Le bureau du coroner du Nunavut a déclaré à CBC que l’enquête sur la mort d’Attachie Ashoona n’était pas encore prévue, mais qu’il espérait la mener en 2021.
Une arme déchargée à moins d’un mètre de distance
Le fil des événements qui suit a été fourni par la plus haute gradée de la GRC et est tiré du résultat de l’enquête policière du SPO.
Selon Amanda Jones, deux agents ont répondu à un appel pour violence familiale le 26 février. On leur a dit qu’une femme criait et était traînée par une autre personne.
Un deuxième appel d’urgence faisait aussi état d’un homme recevant des coups.
À l’arrivée des policiers, le père d’Attachie Ashoona se tenait à l’extérieur de la maison et saignait. Les agents ont entendu Attachie Ashoona crier de l’intérieur de la maison qu’il allait chercher un couteau.
Les policiers ne savaient pas à ce moment si la femme mentionnée dans l’appel d’urgence se trouvait à l’intérieur de la résidence
, a déclaré la GRC dans un communiqué de presse publié jeudi.
Les agents ont gravi les marches de la maison et, rendus à la porte, ils ont aperçu Attachie Ashoona avec un couteau dans les mains. Il affirmait qu’il allait les tuer et qu’ils devraient lui tirer dessus, a déclaré Amanda Jones.
Les officiers ont averti l’homme de laisser tomber le couteau et d’arrêter de bouger, mais la commandante de la GRC au Nunavut a déclaré que M. Ashoona ne s’était pas conformé à l’ordre des policiers.
Amanda Jones a ensuite affirmé qu’une agente de police est entrée dans la maison pour échapper à l’homme et s’est retrouvée coincée dans la résidence. C’est à ce moment-là qu’Attachie Ashoona s’est retourné et s’est dirigé vers la policière « en faisant des mouvements de coups de couteau », indique le communiqué de presse.
La policière l’a sommé d’arrêter, a expliqué Amanda Jones.
Lorsqu’on lui a demandé pourquoi les agents n’avaient pas tiré sur l’homme pour l’arrêter plutôt que pour le tuer, elle a répondu que ce n’était pas ainsi que les policiers sont formés.
Une altercation virale
De nombreux incidents illustrant en partie des interactions entre la GRC et des résidents de Kinngait ont été publiés sur Internet dans les derniers mois.

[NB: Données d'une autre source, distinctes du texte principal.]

-- ==== Sys2Proof/Machine/Owner.lean ====
section
/-! DEFINITION. Ownership of the register window and commands (spec 13_package.md R333, R340 to R344). -/

namespace Sys2Proof.Machine

namespace State

/-- The owner lapses: no owner, a new epoch, and a journal entry (R342). (Open points: DEDUCED, log 62.) -/
def lapse (s : State) : State :=
  (s.modRoot fun r => { r with owner := { r.owner with id := 0, epoch := r.owner.epoch + 1, succ := 0 } }).event 4 0 0

/-- The lease ends when its ticks have passed since the claim or the last OWNBEAT (R342). (Open points: DEDUCED, log 62.) -/
def settleLease (s : State) : State :=
  if s.root.owner.id ≠ 0 ∧ s.root.owner.beat + s.root.owner.lease.toNat ≤ s.time then s.lapse else s

/-- What an owner's write came to (R333). -/
inductive Written where
  /-- no register, a read-only one, or a value that the register ignores: nothing happens -/
  | ignored
  /-- refused with journal RESULT 1 -/
  | refused
  /-- it has no effect as a write and is not journalled, but the device is in another state (R361) -/
  | silent (s : State)
  /-- it took effect -/
  | done (s : State)

/-- A write of the owner to offset `off` (R333): a command, whose journal entry comes before those of its effects; a write of anyone else is
ignored. -/
def ownerWrite (s : State) (master off : Nat) (value : Word) (f : State → Written) : State :=
  let s := s.settleLease
  if master = 0 ∨ s.root.owner.id ≠ master then s
  else
    match f s with
    | .ignored => s
    | .refused => s.command master 1 off value
    | .silent t => t
    | .done _ =>
      match f (s.command master 0 off value) with
      | .done t => t
      | _ => s

/-- Is any context enabled? -/
def anyCtx (s : State) : Bool := s.root.ctxs.any fun kv => kv.2.en

end State

end Sys2Proof.Machine
end

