-- ==== Sys2Proof/Machine/Dispatch.lean ====
section
/-! DEFINITION. The dispatch: one arm per constructor of Instr, each a direct call of that instruction's meaning. -/

namespace Sys2Proof.Machine
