-- ==== Sys2Proof/Certificates/Slice0/Obligations.lean ====
section
/-! DEFINITION. The statements for the provers, one per group of rules of the spec. -/

open Sys2Proof Sys2Proof.Machine

/-- R69: the integer operations of two registers and their .W forms write their results with latency 1. R70, R71: the immediate forms, LUI and AUB always
execute and write with latency 1; AUB adds to the address of the stored bundle. -/
def Obligations.ScalarAluResults : Prop :=
  (∀ (s : State) (d a b : BitVec 6) (q : BitVec 3), s.sqOn q = true →
    exec (.add d a b q) s = .next (s.setX d (s.x a + s.x b) 1) ∧
    exec (.sub d a b q) s = .next (s.setX d (s.x a - s.x b) 1) ∧
    exec (.and d a b q) s = .next (s.setX d (s.x a &&& s.x b) 1) ∧
    exec (.or d a b q) s = .next (s.setX d (s.x a ||| s.x b) 1) ∧
    exec (.xor d a b q) s = .next (s.setX d (s.x a ^^^ s.x b) 1) ∧
    exec (.shl d a b q) s = .next (s.setX d (s.x a <<< ((s.x b).toNat % 64)) 1) ∧
    exec (.shr d a b q) s = .next (s.setX d (s.x a >>> ((s.x b).toNat % 64)) 1) ∧
    exec (.sra d a b q) s = .next (s.setX d ((s.x a).sshiftRight ((s.x b).toNat % 64)) 1) ∧
    exec (.addW d a b q) s = .next (s.setX d (((s.x a).truncate 32 + (s.x b).truncate 32).signExtend 64) 1) ∧
    exec (.subW d a b q) s = .next (s.setX d (((s.x a).truncate 32 - (s.x b).truncate 32).signExtend 64) 1) ∧
    exec (.andW d a b q) s = .next (s.setX d (((s.x a).truncate 32 &&& (s.x b).truncate 32).signExtend 64) 1) ∧
    exec (.orW d a b q) s = .next (s.setX d (((s.x a).truncate 32 ||| (s.x b).truncate 32).signExtend 64) 1) ∧
    exec (.xorW d a b q) s = .next (s.setX d (((s.x a).truncate 32 ^^^ (s.x b).truncate 32).signExtend 64) 1) ∧
    exec (.shlW d a b q) s = .next (s.setX d (((s.x a).truncate 32 <<< ((s.x b).toNat % 32)).signExtend 64) 1) ∧
    exec (.shrW d a b q) s = .next (s.setX d (((s.x a).truncate 32 >>> ((s.x b).toNat % 32)).signExtend 64) 1) ∧
    exec (.sraW d a b q) s = .next (s.setX d ((((s.x a).truncate 32).sshiftRight ((s.x b).toNat % 32)).signExtend 64) 1)) ∧
  (∀ (s : State) (d a : BitVec 6) (i : BitVec 13) (n : BitVec 7) (u : BitVec 19),
    exec (.addi d a i) s = .next (s.setX d (s.x a + i.signExtend 64) 1) ∧
    exec (.andi d a i) s = .next (s.setX d (s.x a &&& i.signExtend 64) 1) ∧
    exec (.ori d a i) s = .next (s.setX d (s.x a ||| i.signExtend 64) 1) ∧
    exec (.xori d a i) s = .next (s.setX d (s.x a ^^^ i.signExtend 64) 1) ∧
    exec (.shli d a n) s = .next (s.setX d (s.x a <<< n.toNat) 1) ∧
    exec (.shri d a n) s = .next (s.setX d (s.x a >>> n.toNat) 1) ∧
    exec (.srai d a n) s = .next (s.setX d ((s.x a).sshiftRight n.toNat) 1) ∧
    exec (.slti d a i) s = .next (s.setX d (if (s.x a).toInt < (i.signExtend 64).toInt then 1 else 0) 1) ∧
    exec (.sltiu d a i) s = .next (s.setX d (if (s.x a).toNat < (i.signExtend 64).toNat then 1 else 0) 1) ∧
    exec (.lui d u) s = .next (s.setX d ((u ++ (0 : BitVec 13)).signExtend 64) 1) ∧
    exec (.aub d u) s = .next (s.setX d (BitVec.ofNat 64 s.bundleAddr + (u ++ (0 : BitVec 13)).signExtend 64) 1))

/-- R72: products with latency 3 and quotients with latency 20, with the two edge cases of division; a value of fn that the table does not name is no
instruction and raises ILLEGAL. -/
def Obligations.MultiplyDivideResults : Prop :=
  (∀ (s : State) (d a b : BitVec 6) (q : BitVec 3), s.sqOn q = true →
    exec (.mul d a b q) s = .next (s.setX d (s.x a * s.x b) 3) ∧
    exec (.mulh d a b q) s = .next (s.setX d (BitVec.ofInt 64 ((s.x a).toInt * (s.x b).toInt / 2 ^ 64)) 3) ∧
    exec (.mulhu d a b q) s = .next (s.setX d (BitVec.ofNat 64 ((s.x a).toNat * (s.x b).toNat / 2 ^ 64)) 3) ∧
    exec (.madd d a b q) s = .next (s.setX d (s.x d + s.x a * s.x b) 3) ∧
    exec (.div d a b q) s = .next (s.setX d (if s.x b = 0 then BitVec.allOnes 64 else BitVec.ofInt 64 ((s.x a).toInt.tdiv (s.x b).toInt)) 20) ∧
    exec (.divu d a b q) s = .next (s.setX d (if s.x b = 0 then BitVec.allOnes 64 else BitVec.ofNat 64 ((s.x a).toNat / (s.x b).toNat)) 20) ∧
    exec (.rem d a b q) s = .next (s.setX d (if s.x b = 0 then s.x a else BitVec.ofInt 64 ((s.x a).toInt.tmod (s.x b).toInt)) 20) ∧
    exec (.remu d a b q) s = .next (s.setX d (if s.x b = 0 then s.x a else BitVec.ofNat 64 ((s.x a).toNat % (s.x b).toNat)) 20)) ∧
  BitVec.ofInt 64 ((-2 ^ 63 : Int).tdiv (-1)) = BitVec.ofInt 64 (-2 ^ 63) ∧ BitVec.ofInt 64 ((-2 ^ 63 : Int).tmod (-1)) = 0 ∧
  (∀ (d a b : BitVec 6) (q : BitVec 3) (op fn : Nat), ((op = 0x10 ∧ 3 ≤ fn) ∨ (op = 0x11 ∧ 4 ≤ fn) ∨ (op = 0x19 ∧ 1 ≤ fn)) → fn < 16 →
    decodeTableWord 32 (op * 2 ^ 25 + d.toNat * 2 ^ 19 + a.toNat * 2 ^ 13 + b.toNat * 2 ^ 7 + fn * 2 ^ 3 + q.toNat) = none)
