@[simp] theorem modStat_coreId (f : ZStat → ZStat) : (s.modStat f).coreId = s.coreId := rfl
@[simp] theorem modStat_others (f : ZStat → ZStat) : (s.modStat f).others = s.others := rfl
@[simp] theorem modStat_clusters (f : ZStat → ZStat) : (s.modStat f).clusters = s.clusters := rfl
@[simp] theorem modStat_dies (f : ZStat → ZStat) : (s.modStat f).dies = s.dies := rfl
@[simp] theorem modStat_mem (f : ZStat → ZStat) : (s.modStat f).mem = s.mem := rfl
@[simp] theorem modStat_sched (f : ZStat → ZStat) : (s.modStat f).sched = s.sched := rfl
@[simp] theorem modStat_root (f : ZStat → ZStat) : (s.modStat f).root = s.root := rfl
@[simp] theorem modStat_time (f : ZStat → ZStat) : (s.modStat f).time = s.time := rfl
@[simp] theorem modStat_spire (f : ZStat → ZStat) : (s.modStat f).spire = s.spire := rfl
@[simp] theorem modStat_fence (f : ZStat → ZStat) : (s.modStat f).fence = s.fence := rfl
@[simp] theorem modStat_rsync (f : ZStat → ZStat) : (s.modStat f).rsync = s.rsync := rfl
@[simp] theorem modStat_ctrls (f : ZStat → ZStat) : (s.modStat f).ctrls = s.ctrls := rfl
@[simp] theorem modStat_trav (f : ZStat → ZStat) : (s.modStat f).trav = s.trav := rfl
@[simp] theorem modStat_fabric (f : ZStat → ZStat) : (s.modStat f).fabric = s.fabric := rfl
@[simp] theorem modStat_net (f : ZStat → ZStat) : (s.modStat f).net = s.net := rfl
@[simp] theorem modStat_groups (f : ZStat → ZStat) : (s.modStat f).groups = s.groups := rfl
@[simp] theorem modStat_agenda (f : ZStat → ZStat) : (s.modStat f).agenda = s.agenda := rfl
@[simp] theorem modStat_out (f : ZStat → ZStat) : (s.modStat f).out = s.out := rfl
@[simp] theorem modStat_free (f : ZStat → ZStat) : (s.modStat f).free = s.free := rfl
@[simp] theorem modStat_ticket (f : ZStat → ZStat) : (s.modStat f).ticket = s.ticket := rfl
@[simp] theorem modStat_archive (f : ZStat → ZStat) : (s.modStat f).archive = s.archive := rfl
@[simp] theorem modStat_core_regs (f : ZStat → ZStat) : (s.modStat f).core.regs = { s.core.regs with z := { s.core.regs.z with stat := f s.core.regs.z.stat } } := rfl
@[simp] theorem modStat_core_front (f : ZStat → ZStat) : (s.modStat f).core.front = s.core.front := rfl
@[simp] theorem modStat_core_task (f : ZStat → ZStat) : (s.modStat f).core.task = s.core.task := rfl
@[simp] theorem modStat_core_flight (f : ZStat → ZStat) : (s.modStat f).core.flight = s.core.flight := rfl
@[simp] theorem modStat_core_misses (f : ZStat → ZStat) : (s.modStat f).core.misses = s.core.misses := rfl
@[simp] theorem modStat_core_snap (f : ZStat → ZStat) : (s.modStat f).core.snap = s.core.snap := rfl
@[simp] theorem modStat_core_snapOps (f : ZStat → ZStat) : (s.modStat f).core.snapOps = s.core.snapOps := rfl
@[simp] theorem modStat_core_rcache (f : ZStat → ZStat) : (s.modStat f).core.rcache = s.core.rcache := rfl
@[simp] theorem modStat_core_vcache (f : ZStat → ZStat) : (s.modStat f).core.vcache = s.core.vcache := rfl
@[simp] theorem modStat_core_spad (f : ZStat → ZStat) : (s.modStat f).core.spad = s.core.spad := rfl
@[simp] theorem modStat_core_copy (f : ZStat → ZStat) : (s.modStat f).core.copy = s.core.copy := rfl
@[simp] theorem modStat_core_mx (f : ZStat → ZStat) : (s.modStat f).core.mx = s.core.mx := rfl
@[simp] theorem modStat_core_vec (f : ZStat → ZStat) : (s.modStat f).core.vec = s.core.vec := rfl
@[simp] theorem modStat_core_chans (f : ZStat → ZStat) : (s.modStat f).core.chans = s.core.chans := rfl
@[simp] theorem modStat_core_chdrop (f : ZStat → ZStat) : (s.modStat f).core.chdrop = s.core.chdrop := rfl
@[simp] theorem modStat_core_seq (f : ZStat → ZStat) : (s.modStat f).core.seq = s.core.seq := rfl
@[simp] theorem modStat_core_preempt (f : ZStat → ZStat) : (s.modStat f).core.preempt = s.core.preempt := rfl
@[simp] theorem modStat_core_asked (f : ZStat → ZStat) : (s.modStat f).core.asked = s.core.asked := rfl
@[simp] theorem modStat_core_askedAt (f : ZStat → ZStat) : (s.modStat f).core.askedAt = s.core.askedAt := rfl
@[simp] theorem modStat_core_answer (f : ZStat → ZStat) : (s.modStat f).core.answer = s.core.answer := rfl
@[simp] theorem modStat_core_slotHeld (f : ZStat → ZStat) : (s.modStat f).core.slotHeld = s.core.slotHeld := rfl
@[simp] theorem modStat_core_published (f : ZStat → ZStat) : (s.modStat f).core.published = s.core.published := rfl
@[simp] theorem modStat_core_released (f : ZStat → ZStat) : (s.modStat f).core.released = s.core.released := rfl
@[simp] theorem modStat_core_compacted (f : ZStat → ZStat) : (s.modStat f).core.compacted = s.core.compacted := rfl
@[simp] theorem modStat_core_sstep (f : ZStat → ZStat) : (s.modStat f).core.sstep = s.core.sstep := rfl
@[simp] theorem modStat_core_spireOut (f : ZStat → ZStat) : (s.modStat f).core.spireOut = s.core.spireOut := rfl
@[simp] theorem modStat_core_bindTick (f : ZStat → ZStat) : (s.modStat f).core.bindTick = s.core.bindTick := rfl
@[simp] theorem modStat_core_preAt (f : ZStat → ZStat) : (s.modStat f).core.preAt = s.core.preAt := rfl
@[simp] theorem modStat_core_cycle (f : ZStat → ZStat) : (s.modStat f).core.cycle = s.core.cycle := rfl
@[simp] theorem modStat_core_skew (f : ZStat → ZStat) : (s.modStat f).core.skew = s.core.skew := rfl
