-- ==== Sys2Proof/Laws/Tables.lean ====
section
/-! SUPPORT. What reading, writing and erasing an entry of a table do, and the canonical form of home memory. -/

namespace Sys2Proof.Machine

theorem tget?_terase_same {α : Type} (t : Tab α) (n : Nat) : tget? (terase t n) n = none := by
  induction t with
  | nil => rfl
  | cons e t ih =>
    obtain ⟨k, w⟩ := e
    by_cases h : k = n
    · subst h; simpa [terase] using ih
    · simpa [terase, h, tget?] using ih

theorem tget?_terase_ne {α : Type} (t : Tab α) {n m : Nat} (h : m ≠ n) : tget? (terase t n) m = tget? t m := by
  induction t with
  | nil => rfl
  | cons e t ih =>
    obtain ⟨k, w⟩ := e
    by_cases hk : k = n
    · subst hk; simpa [terase, tget?, Ne.symm h] using ih
    · have : terase ((k, w) :: t) n = (k, w) :: terase t n := by simp [terase, hk]
      rw [this]; simp only [tget?, ih]

theorem tget?_tins_same {α : Type} (t : Tab α) (n : Nat) (v : α) (h : tget? t n = none) : tget? (tins t n v) n = some v := by
  induction t with
  | nil => simp [tins, tget?]
  | cons e t ih =>
    obtain ⟨k, w⟩ := e
    by_cases hk : k = n
    · simp [tget?, hk] at h
    · simp only [tget?, hk, if_false] at h
      simp only [tins]; split
      · simp [tget?]
      · simp [tget?, hk, ih h]

theorem tget?_tins_ne {α : Type} (t : Tab α) {n m : Nat} (v : α) (h : m ≠ n) : tget? (tins t n v) m = tget? t m := by
  induction t with
  | nil => simp [tins, tget?, Ne.symm h]
  | cons e t ih =>
    obtain ⟨k, w⟩ := e
    simp only [tins]; split
    · simp [tget?, Ne.symm h]
    · simp only [tget?, ih]

@[simp] theorem tget?_tset_same {α : Type} (t : Tab α) (n : Nat) (v : α) : tget? (tset t n v) n = some v :=
  tget?_tins_same _ n v (tget?_terase_same t n)

theorem tget?_tset_ne {α : Type} (t : Tab α) {n m : Nat} (v : α) (h : m ≠ n) : tget? (tset t n v) m = tget? t m := by
  rw [tset, tget?_tins_ne _ v h, tget?_terase_ne t h]

@[simp] theorem tget_tset_same {α : Type} (d : α) (t : Tab α) (n : Nat) (v : α) : tget d (tset t n v) n = v := by simp [tget]

theorem tget_tset_ne {α : Type} (d : α) (t : Tab α) {n m : Nat} (v : α) (h : m ≠ n) : tget d (tset t n v) m = tget d t m := by
  simp [tget, tget?_tset_ne t v h]

@[simp] theorem tget_tmod_same {α : Type} (d : α) (t : Tab α) (n : Nat) (f : α → α) : tget d (tmod d t n f) n = f (tget d t n) := by simp [tmod]

theorem tget_tmod_ne {α : Type} (d : α) (t : Tab α) {n m : Nat} (f : α → α) (h : m ≠ n) : tget d (tmod d t n f) m = tget d t m := by
  simp [tmod, tget_tset_ne d t _ h]

/-- A byte reads as what was last written to it, and no other byte changes. -/
@[simp] theorem cget_cset_same (cs : List Host.Cell) (a : Nat) (b : Byte) : cget (cset cs a b) a = b := by
  unfold cget cset
  split
  · rename_i h; simp [h, tget?_terase_same]
  · simp

theorem cget_cset_ne (cs : List Host.Cell) {a x : Nat} (b : Byte) (h : x ≠ a) : cget (cset cs a b) x = cget cs x := by
  unfold cget cset
  split
  · rw [tget?_terase_ne cs h]
  · rw [tget?_tset_ne cs b h]

/-! ### Strictly rising keys -/

/-- Are all keys above `k`? -/
def tabove {α : Type} (k : Nat) (t : Tab α) : Prop := ∀ e ∈ t, k < e.1

theorem tsorted_cons {α : Type} (k : Nat) (v : α) (t : Tab α) : tsorted ((k, v) :: t) = true ↔ tabove k t ∧ tsorted t = true := by
  induction t generalizing k v with
  | nil => simp [tsorted, tabove]
  | cons e t ih =>
    obtain ⟨l, w⟩ := e
    simp only [tsorted, Bool.and_eq_true, decide_eq_true_eq, ih l w]
    constructor
    · rintro ⟨h1, h2, h3⟩
      refine ⟨?_, h2, h3⟩
      intro e he
      rcases List.mem_cons.mp he with rfl | he
      · exact h1
      · exact Nat.lt_trans h1 (h2 e he)
    · rintro ⟨h1, h2, h3⟩
      exact ⟨h1 (l, w) (List.mem_cons_self ..), h2, h3⟩

theorem tsorted_filter {α : Type} (p : Nat × α → Bool) (t : Tab α) (h : tsorted t = true) : tsorted (t.filter p) = true := by
  induction t with
  | nil => rfl
  | cons e t ih =>
    obtain ⟨k, w⟩ := e
    rw [tsorted_cons] at h
    by_cases hp : p (k, w) = true
    · simp only [List.filter_cons, hp, if_true, tsorted_cons]
      exact ⟨fun e he => h.1 e (List.mem_of_mem_filter he), ih h.2⟩
    · simp only [List.filter_cons, hp]; exact ih h.2

theorem mem_tins {α : Type} (t : Tab α) (n : Nat) (v : α) (e : Nat × α) : e ∈ tins t n v ↔ e = (n, v) ∨ e ∈ t := by
  induction t with
  | nil => simp [tins]
  | cons x t ih =>
    obtain ⟨k, w⟩ := x
    simp only [tins]; split
    · simp
    · simp only [List.mem_cons, ih]; tauto

theorem tsorted_tins {α : Type} (t : Tab α) (n : Nat) (v : α) (h : tsorted t = true) (hn : tget? t n = none) : tsorted (tins t n v) = true := by
  induction t with
  | nil => rfl
  | cons x t ih =>
    obtain ⟨k, w⟩ := x
    by_cases hk : k = n
    · simp [tget?, hk] at hn
    · simp only [tget?, hk, if_false] at hn
      have h' := (tsorted_cons k w t).mp h
      simp only [tins]; split
      · rename_i hlt
        rw [tsorted_cons]
        refine ⟨?_, h⟩
        intro e he
        rcases List.mem_cons.mp he with rfl | he
        · exact hlt
        · exact Nat.lt_trans hlt (h'.1 e he)
      · rename_i hlt
        rw [tsorted_cons]
        refine ⟨?_, ih h'.2 hn⟩
        intro e he
        rcases (mem_tins t n v e).mp he with rfl | he
        · show k < n
          omega
        · exact h'.1 e he

theorem tsorted_tset {α : Type} (t : Tab α) (n : Nat) (v : α) (h : tsorted t = true) : tsorted (tset t n v) = true :=
  tsorted_tins _ n v (tsorted_filter _ t h) (tget?_terase_same t n)

/-- A write keeps the canonical form of home memory. -/
theorem wf_cset (cs : List Host.Cell) (a : Nat) (b : Byte) (h : Memory.wf cs = true) : Memory.wf (cset cs a b) = true := by
  unfold Memory.wf at h ⊢
  rw [Bool.and_eq_true] at h ⊢
  obtain ⟨h1, h2⟩ := h
  rw [List.all_eq_true] at h2 ⊢
  unfold cset
  split
  · exact ⟨tsorted_filter _ cs h1, fun e he => h2 e (List.mem_of_mem_filter he)⟩
  · rename_i hb
    refine ⟨tsorted_tset cs a b h1, ?_⟩
    intro e he
    rcases (mem_tins _ a b e).mp he with rfl | he
    · simpa using hb
    · exact h2 e (List.mem_of_mem_filter he)

/-- Dropping bytes keeps the canonical form of home memory. -/
theorem wf_filter (cs : List Host.Cell) (p : Host.Cell → Bool) (h : Memory.wf cs = true) : Memory.wf (cs.filter p) = true := by
  unfold Memory.wf at h ⊢
  rw [Bool.and_eq_true] at h ⊢
  obtain ⟨h1, h2⟩ := h
  rw [List.all_eq_true] at h2 ⊢
  exact ⟨tsorted_filter p cs h1, fun e he => h2 e (List.mem_of_mem_filter he)⟩

end Sys2Proof.Machine
end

L’une des altercations, devenue virale en juin, concernait un jeune Inuk heurté par un véhicule de la GRC. La vidéo a attiré l’attention du pays en juin, alors que plusieurs incidents impliquant des forces de l’ordre et des minorités ethniques faisaient la nouvelle au Canada, mais aussi aux États-Unis.
La surintendante Jones a déclaré que les enquêtes sur cet incident – une enquête interne sur le code de conduite, une par le SPO et une par la Commission civile d’examen et de traitement des plaintes pour la GRC – sont toujours en cours et qu’aucune mise à jour n’est disponible.
Amanda Jones a assuré aux résidents de Kinngait que leur sécurité demeurait la principale préoccupation de la GRC.
Plus d’agents de la GRC à Kinngait
Le détachement de la GRC à Kinngait est le plus achalandé du territoire avec 300 dossiers ouverts de plus cette année par rapport à la même période l’année dernière, selon la surintendante.
Le budget prévoit la possibilité d’établir six membres de la GRC à Kinngait, mais en raison du volume élevé et de la gravité de la criminalité, dix agents sont présentement postés dans la communauté.
Comme dans plusieurs autres communautés au Nunavut, l’alcool est à l’origine d’une grande partie des crimes [qui surviennent à Kinngait], a expliqué Amanda Jones.